Therein lies the challenge for companies laying off workers.  Whether the claims are justified or not, your management team will need to respond, which drains time and resources from your business.  Layoffs must be smart, unbiased, carefully orchestrated, clearly communicated and undeniably defensible to ensure that the EEOC will find “no probable cause” for a claim against you.


But layoffs also require that those remaining with the company have a clear understanding of the strategy you are pursuing with the layoffs.  The greatest challenges for companies and their managers are maintaining employee morale and regaining their trust, instead of them

interpreting a layoff, “You workers are not valued.”
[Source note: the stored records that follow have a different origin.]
-- ==== Sys2Proof/Machine/Blocks.lean ====
section
/-! DEFINITION. Parameter blocks and completion actions (R32 to R35), the stores the device makes on its own
account (R468), and faults of engines (R422, R424). -/
namespace Sys2Proof.Machine

/-- The core whose engines serve rill `k`: a command processor has none, and a dropped rill's commands stay
where they were issued. -/
def State.coreOf (s : State) (k : Nat) : Nat := if k < 0x10000 then keyCore k else (s.rill k).homeCore

def word64 (b : List Nat) (i : Nat) : Nat := b.getD i 0

/-- The fields of a header (R32). -/
def hEmask (b : List Nat) : Nat := bitsOf 63 56 (word64 b 0)
def hRel (b : List Nat) : Bool := bitOf 55 (word64 b 0)
def hAcq (b : List Nat) : Bool := bitOf 54 (word64 b 0)
def hCmode (b : List Nat) : Nat := bitsOf 43 42 (word64 b 0)
def hCring (b : List Nat) : Nat := bitsOf 41 38 (word64 b 0)

/-- A header that breaks R35, for a kind and its length. -/
def headerBad (kind len : Nat) (b : List Nat) : Bool :=
  let w := word64 b 0
  bitsOf 7 0 w != kind || bitsOf 15 8 w != 1 || bitsOf 23 16 w != len || bitsOf 31 24 w != 0 ||
  bitsOf 37 32 w != 0 || bitsOf 53 44 w != 0 || hCmode b == 3 ||
  decide (2 ^ 57 ≤ word64 b 1) || (hCmode b == 2 && word64 b 1 % 8 != 0)

/-! ## Reads of the device's own (R265, R267, R308) -/

/-- The tower whose slice serves a party for a line: its own, or, for a block of the FED or the IOD, the home's (R267). -/
def Via.slice (v : Via) (line : Nat) : Nat :=
  match v with
  | .core c | .engine c => coreTower c
  | .direct => homeBd line

/-- No rill waits for the response to a request of the device's own. -/
def noRill : Nat := 0xFFFFFFFF

/-- What a peer has returned of its memory to party `who`, which asks for it first (R262, R378). -/
def State.peerRead (s : State) (who ctx va : Nat) (p : Place) (n : Nat) : Except Nat (List Byte) × State :=
  match s.fab.reads.find? (fun r => r.who == who && r.ctx == ctx && r.va == va) with
  | some r =>
    (match r.code with
      | none => .error waitCode
      | some 0 => .ok r.data
      | some 1 => .error 5
      | some 2 => .error poisonCode
      | some _ => .error lostCode, s)
  | none =>
    let r : PeerBytes := { who := who, ctx := ctx, va := va, req := s.fab.nextReq }
    (.error waitCode, ({ s with fab := { s.fab with reads := s.fab.reads ++ [r] } }).newRequest
      { kind := .read, peer := p.peer, vc := 0, addr := p.pa, size := n, rill := noRill })

/-- Reads `n` bytes at a place as a line operation of the party's slice, or of a basin, the host or a peer: the bytes,
or a cause; `waitCode` while it must wait. -/
def State.readAt (s : State) (via : Via) (who ctx va : Nat) (p : Place) (n : Nat) : Except Nat (List Byte) × State :=
  let line := p.pa / 128
  let h := via.slice line
  if !s.viaUp via then (.error waitCode, s)
  else match p.tgt with
  | 0 =>
    if s.canRead line h then
      (if s.poisoned h 0 p.pa n then .error poisonCode else .ok (s.peek 0 p.pa n), s.lineDone line h false)
    else (.error waitCode, s.wantLine line h false)
  | 1 => (if s.basinBusy p.pa then .error waitCode else if s.poisoned 0 1 p.pa n then .error poisonCode
          else .ok (s.peek 1 p.pa n), s)
  | 2 => s.peerRead who ctx va p n
  | _ => (if s.hostOpen then .ok (s.peek 3 p.pa n) else .error waitCode, s)

/-- Bytes of one step of a read of a block at an address. -/
def readWidth (va : Nat) : Nat := if va % 8 = 0 then 8 else if va % 4 = 0 then 4 else 1

/-- Party `who` reads `n` bytes of the virtual space of a context; the first fault stops it, and `waitCode` says that it
has to come again. What peers have returned to the party stays with it. -/
def State.vreadPart (s : State) (via : Via) (who ctx va n : Nat) (priv : Bool) : Except (Nat × Nat) (List Byte) × State :=
  let w := readWidth va
  let step := fun (acc : Except (Nat × Nat) (List Byte) × State) (i : Nat) =>
    match acc with
    | (.error e, s) => (Except.error e, s)
    | (.ok bs, s) =>
      let a := va + w * i
      match s.translate via ctx a .read priv with
      | (.error c, s) => (.error (c, a), s)
      | (.ok p, s) =>
        match s.readAt via who ctx a p (min w (n - w * i)) with
        | (.error c, s) => (.error (c, a), s)
        | (.ok b, s) => (.ok (bs ++ b), s)
  (List.range (ceilDiv n w)).foldl step (.ok [], s)

/-- A read that is all the party reads: once it is over, nothing of peers stays with the party. -/
def State.vread (s : State) (via : Via) (who ctx va n : Nat) (priv : Bool) : Except (Nat × Nat) (List Byte) × State :=
  match s.vreadPart via who ctx va n priv with
  | (.ok bs, s) => (.ok bs, s.dropReads who)
  | (.error e, s) => (.error e, if e.1 = waitCode then s else s.dropReads who)

/-- Captures a block of `len` × 64 bytes for the issue in hand (R33): its words, or the state after the
trap. While the bytes are not to hand nothing happens, and the cohort stays. -/
def State.capture (s : State) (addr len : Nat) : Except State (List Nat × State) :=
  if addr % 64 ≠ 0 then .error (s.trap 0x0B)
  else
    match s.vread (viaOf s.cur.rill) s.cur.rill s.curRill.ctx addr (64 * len) s.curRill.agent with
    | (.error (c, a), s) =>
      .error (if c = waitCode then s else if c = poisonCode then s.trap 0x12 else if c = lostCode then s.trap 0x19
        else s.trapWith 0x11 c (BitVec.ofNat 64 a) 0 s.cur.pc)
    | (.ok bs, s) => .ok (words64 bs, s)

/-- The address pair of the lowest-numbered acting lane. -/
def State.blockAddr (s : State) (a : BitVec 7) (g : BitVec 2) : Option Nat :=
  ((s.acting g.toNat).head?).map (fun l => (s.srcPair a.toNat l).toNat)

/-- Requests of saved rill `i` of a room are named by this key; their responses wait until the rill is back (R427). -/
def savedKey (room i : Nat) : Nat := 2 ^ 40 + 64 * room + i

/-- One store at a place. It is `false` while the slice lacks tokens, the basin is busy or the host port is closed. `req`
is the request that carries it to a peer. -/
def State.storeAt (s : State) (via : Via) (p : Place) (bs : List Byte) (req : RemReq) : Bool × State :=
  let line := p.pa / 128
  let h := via.slice line
  let written := fun (a : Nat) => decide (p.pa ≤ a) && decide (a < p.pa + bs.length)
  match p.tgt with
  | 0 =>
    if s.canWrite line h then
      let s := ((s.poke 0 p.pa bs).clearPoison h 0 p.pa written).lineDone line h true
      (true, match via with
        | .engine c => s.l1Store c p.pa bs
        | _ => s)
    else (false, s.wantLine line h true)
  | 1 => if s.basinBusy p.pa then (false, s) else (true, (s.poke 1 p.pa bs).clearPoison h 1 p.pa written)
  | 2 => (true, s.newRequest { req with kind := .store, peer := p.peer, vc := 0, addr := p.pa, size := bs.length
                                        rill := noRill, data := bs.map BitVec.toNat })
  | _ => if s.hostOpen then (true, s.poke 3 p.pa bs) else (false, s)

/-- The die and core position of a party that makes a store of R468: a core's engines, the IOD with a status word, or the
FED. -/
def Via.place (v : Via) (arg : Nat) : Nat × Nat :=
  match v with
  | .core c | .engine c => (coreDie c, corePos c)
  | .direct => (if arg = 4 then 0 else 1, 0)

/-- A store of R468 is skipped: the black box has its place, cause, address and argument (Table 19-2). -/
def State.skipStore (s : State) (place : Nat × Nat) (code va arg : Nat) : State :=
  s.record { kind := 0x0C, die := place.1, core := place.2, code := code, arg0 := va, arg1 := arg }

/-- A store of R468, made as `req` says; skipped on a fault; `false` while it cannot yet be made. -/
def State.deviceStore (s : State) (via : Via) (ctx : Nat) (req : RemReq) (bs : List Byte) : Bool × State :=
  match s.translate via ctx req.va .write false with
  | (.error c, s) => if c = waitCode then (false, s) else (true, s.skipStore (via.place req.arg) c req.va req.arg)
  | (.ok p, s) => s.storeAt via p bs { req with die := (via.place req.arg).1, core := (via.place req.arg).2 }

/-- The argument that marks a SIGNAL's store, which R468 does not name. -/
def signalArg : Nat := 5

/-- The peer has refused a store of R468: it is skipped, and after a DONEF store, or a SIGNAL's, the queue halts (R87,
R79). -/
def State.storeRefused (s : State) (r : RemReq) : State :=
  let s := if r.arg = signalArg then s else s.skipStore (r.die, r.core) 5 r.va r.arg
  if r.arg = 4 ∨ r.arg = signalArg then s.haltMark r.queue 0x0E r.cmd (some r.va) else s

/-- The completion action of a command issued in a room, on the engines of a core (R34); `false` while it cannot yet be
made. -/
def State.completionOf (s : State) (room core ctx : Nat) (b : List Nat) : Bool × State :=
  match hCmode b with
  | 1 => (true, s.ringPost room (hCring b))
  | 2 => s.deviceStore (.engine core) ctx { va := word64 b 1, arg := 2 } (toBytes 8 (word64 b 2))
  | _ => (true, s)

/-- That of a command of rill `k`. -/
def State.completion (s : State) (k : Nat) (b : List Nat) : Bool × State :=
  s.completionOf (s.rill k).room (s.coreOf k) (s.rill k).ctx b

/-- The engine command's reads may begin (R297, R320): the rill's earlier writes are visible and its earlier
acquires performed. -/
def Rill.engineMayRead (r : Rill) (seq : Nat) : Bool :=
  r.accs.all (fun a => decide (seq ≤ a.seq) ||
    ((!a.acq || a.performed) && (!a.isWrite || a.reqs.all (fun q => q.done || q.isLocal)))) &&
  !r.fencedBefore seq && !r.heldBefore seq

/-- An engine's fault joins the events to be recorded, and the core's agent has a task. -/
def State.engineEvent (s : State) (core : Nat) (e : EventOf) : State :=
  let s := s.modCore core (fun c => { c with agentTask := true })
  { s with traps := { s.traps with waiting := s.traps.waiting ++ [e] } }

/-- The price of a unit exceeds the capacity of the core's bucket: the command is not accepted (R228). -/
def State.overCap (s : State) (idx : Nat) : Bool :=
  decide (s.coreCcap (keyCore s.cur.rill) < s.enginePrice s.cur.rill idx)

end Sys2Proof.Machine
end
To minimize your risk and increase the chances of a successful downsizing, you must be diligent.  As builders say, “Measure twice, cut once.” First, it’s important you accurately measure the costs of layoffs.  They include:

  • Severance payments
  • Possible litigation for aggrieved workers
  • Loss of trust in management
  • Lack of staff needed to grow when the economy rebounds
  • Cynical behavior among layoff survivors
  • Declining customer satisfaction resulting from low employee morale

Most important, the fewer layoffs, the better.  By that we mean, do layoffs all at once, if possible.  Piecemeal layoffs leave the remaining employees demoralized and waiting for the next shoe to drop

(as they’ve learned that you have more than two!). 


There must also be a clear, multi-pronged communication strategy.  First, management must tell a compelling story about why the layoffs are necessary and how it will impact the company’s strategy as well as the remaining workers.  That overall narrative dictates the other communications you must conduct. 


To the employee being laid off, they must know why.  If it is related to sub-par performance, you will need documentation.  It is not the same as firing an employee for cause or non-performance.  But EEOC charges spike during recession because people make the case that their

performance was better than those who kept their jobs.  You’ll need to prove otherwise, if the case goes to the EEOC. 


In a large layoff, managers may be asked to identify the employees they want to layoff.  Your job will be to see that they clearly justify and defend the layoffs and how they track with your overall corporate strategy moving forward.  Managers must also justify who they are keeping and why, as that comparison will be the main issue for which EEOC investigators will demand an explanation.


Here is where the measure twice, cut once command is key.  Review and review again all proposed cuts.  Review the documented performance evaluations and the dispersion of those being laid off based on race, gender and age. 


Those who remain must not be ignored.  They are subject to “survivor syndrome.”  They may be initially relieved but, absent a clear understanding of the company’s strategy moving forward, that relief can turn to fear and paralysis as uncertainly fills their imagination of what will come next.


Finally, severance packages must be fair, even generous if possible.  Providing outplacement services for displaced workers is usually appreciated and can help avoid possibly some EEOC claims. 


When laying off groups of people – a division, for example -- clearly reveals a new direction for the company, each individual in that division will be harder pressed to claim discrimination.  However, if any of those employees are retained and transferred to new divisions, many of the same questions might give fodder for an EEOC claim.